-- ==== Sys2Proof/Machine/Keys.lean ====
section
/-!
DEFINITION. Sys2Proof/Machine/Keys.lean: the key store: derivation, slot storage, the load and the sweep, replacement and
zeroisation (R552–R581).
-/
namespace Sys2Proof.Machine

/-! ### Derivation (R565, R566) -/

/-- `n` blocks of the counter-mode KDF from block `i` on (R565). -/
def kdfBlocks (key label context : List Byte) (bits : Nat) : Nat → Nat → List Byte
  | 0, _ => []
  | n + 1, i =>
    Config.cmac key (leBytes 1 i ++ label ++ [0#8] ++ context ++ beBytes 2 bits) ++ kdfBlocks key label context bits n (i + 1)

/-- The KDF of R565: `bits` a multiple of 128. -/
def kdf (key label context : List Byte) (bits : Nat) : List Byte := kdfBlocks key label context bits (bits / 128) 1

/-- LABELs of R566. -/
def labelNode : List Byte := [0x4E#8, 0x4F#8, 0x44#8, 0x45#8]
def labelSess : List Byte := [0x53#8, 0x45#8, 0x53#8, 0x53#8]
def labelUpdm : List Byte := [0x55#8, 0x50#8, 0x44#8, 0x4D#8]
def labelKagr : List Byte := [0x4B#8, 0x41#8, 0x47#8, 0x52#8]
def labelSenc : List Byte := [0x53#8, 0x45#8, 0x4E#8, 0x43#8]
def labelStag : List Byte := [0x53#8, 0x54#8, 0x41#8, 0x47#8]

/-! ### Halves of a slot (R559–R562) -/

/-- COMMIT words (R559). -/
def committed : Nat := 0xC3A5
def zeroised : Nat := 0x3C5A
def uncommitted : Nat := 0xFFFF

/-- ATTR carries ZOT (R554). -/
def isZot (attr : Nat) : Bool := bit attr 15

/-- A half that counts toward the current epoch (R562). -/
def KeyHalf.counts (h : KeyHalf) : Bool := h.commit == committed || h.commit == zeroised

/-- Half A or B. -/
def Slot.half (x : Slot) (b : Bool) : KeyHalf := if b then x.b else x.a

/-- Storing half A or B. -/
def Slot.setHalf (x : Slot) (b : Bool) (h : KeyHalf) : Slot := if b then { x with b := h } else { x with a := h }

/-- The current epoch of a slot (R562). -/
def Slot.epoch (x : Slot) : Nat := max (if x.a.counts then x.a.epoch else 0) (if x.b.counts then x.b.epoch else 0)

/-- The half a slot's committed words make live: the COMMITTED half with the higher epoch (R563). -/
def Slot.committedHalf (x : Slot) : Option Bool :=
  match x.a.commit == committed, x.b.commit == committed with
  | true, true => some (x.a.epoch < x.b.epoch)
  | true, false => some false
  | false, true => some true
  | false, false => none

/-- The key-store mask, valid while both copies agree (R577). -/
def State.mask (s : State) : Option (List Byte) :=
  match s.sec.maskA, s.sec.maskB with
  | some a, some b => if a = b then some a else none
  | _, _ => none

/-- The masking string C of a half (R560). -/
def maskFor (s : State) (attr : Nat) : List Byte :=
  if isZot attr then slice (s.mask.getD []) 0 32 else List.replicate 32 0#8

/-- TAG of a key (R560). -/
def halfTag (s : State) (slot : Nat) (b : Bool) (epoch attr : Nat) (padded : List Byte) : List Byte :=
  slice (Config.cmac (kdf Config.storageRoot labelStag (maskFor s attr) 256)
    (leBytes 2 slot ++ leBytes 1 (b01 b) ++ leBytes 4 epoch ++ leBytes 2 attr ++ padded)) 0 8

/-- The keystream of a half under its TAG (R560): 32 bytes. -/
def halfStream (s : State) (attr : Nat) (tag : List Byte) : List Byte :=
  slice (Config.keystream (kdf Config.storageRoot labelSenc (maskFor s attr) 256) (tag ++ List.replicate 8 0#8) 32) 0 32

/-- A half as steps 3 and 5 of R572 leave it, with the COMMIT word given. -/
def sealHalf (s : State) (slot : Nat) (b : Bool) (epoch attr commit : Nat) (key : List Byte) : KeyHalf :=
  let padded := slice key 0 32
  let tag := halfTag s slot b epoch attr padded
  { ct := xorBytes padded (halfStream s attr tag), epoch := epoch, tag := tag, attr := attr, commit := commit }

/-- The padded key a half decrypts to. -/
def openHalf (s : State) (h : KeyHalf) : List Byte := xorBytes h.ct (halfStream s h.attr h.tag)

/-- A half verifies (R560). -/
def verifies (s : State) (slot : Nat) (b : Bool) (h : KeyHalf) : Bool :=
  h.tag == halfTag s slot b h.epoch h.attr (openHalf s h)

/-- Bytes of a key by KTYPE (R554). -/
def keyBytes (attr : Nat) : Nat := if attr % 4 = 0 then 16 else 32

/-! ### Slots and their counts (R553) -/

/-- Slot `n`. -/
def State.slot (s : State) (n : Nat) : Slot := Tbl.get (fun _ => Slot.empty) s.sec.slots n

-*-*-

Report back each line of the entries that holds the string "match".

THE COMPLETED TASK:
  match x.a.commit == committed, x.b.commit == committed with
  match s.sec.maskA, s.sec.maskB with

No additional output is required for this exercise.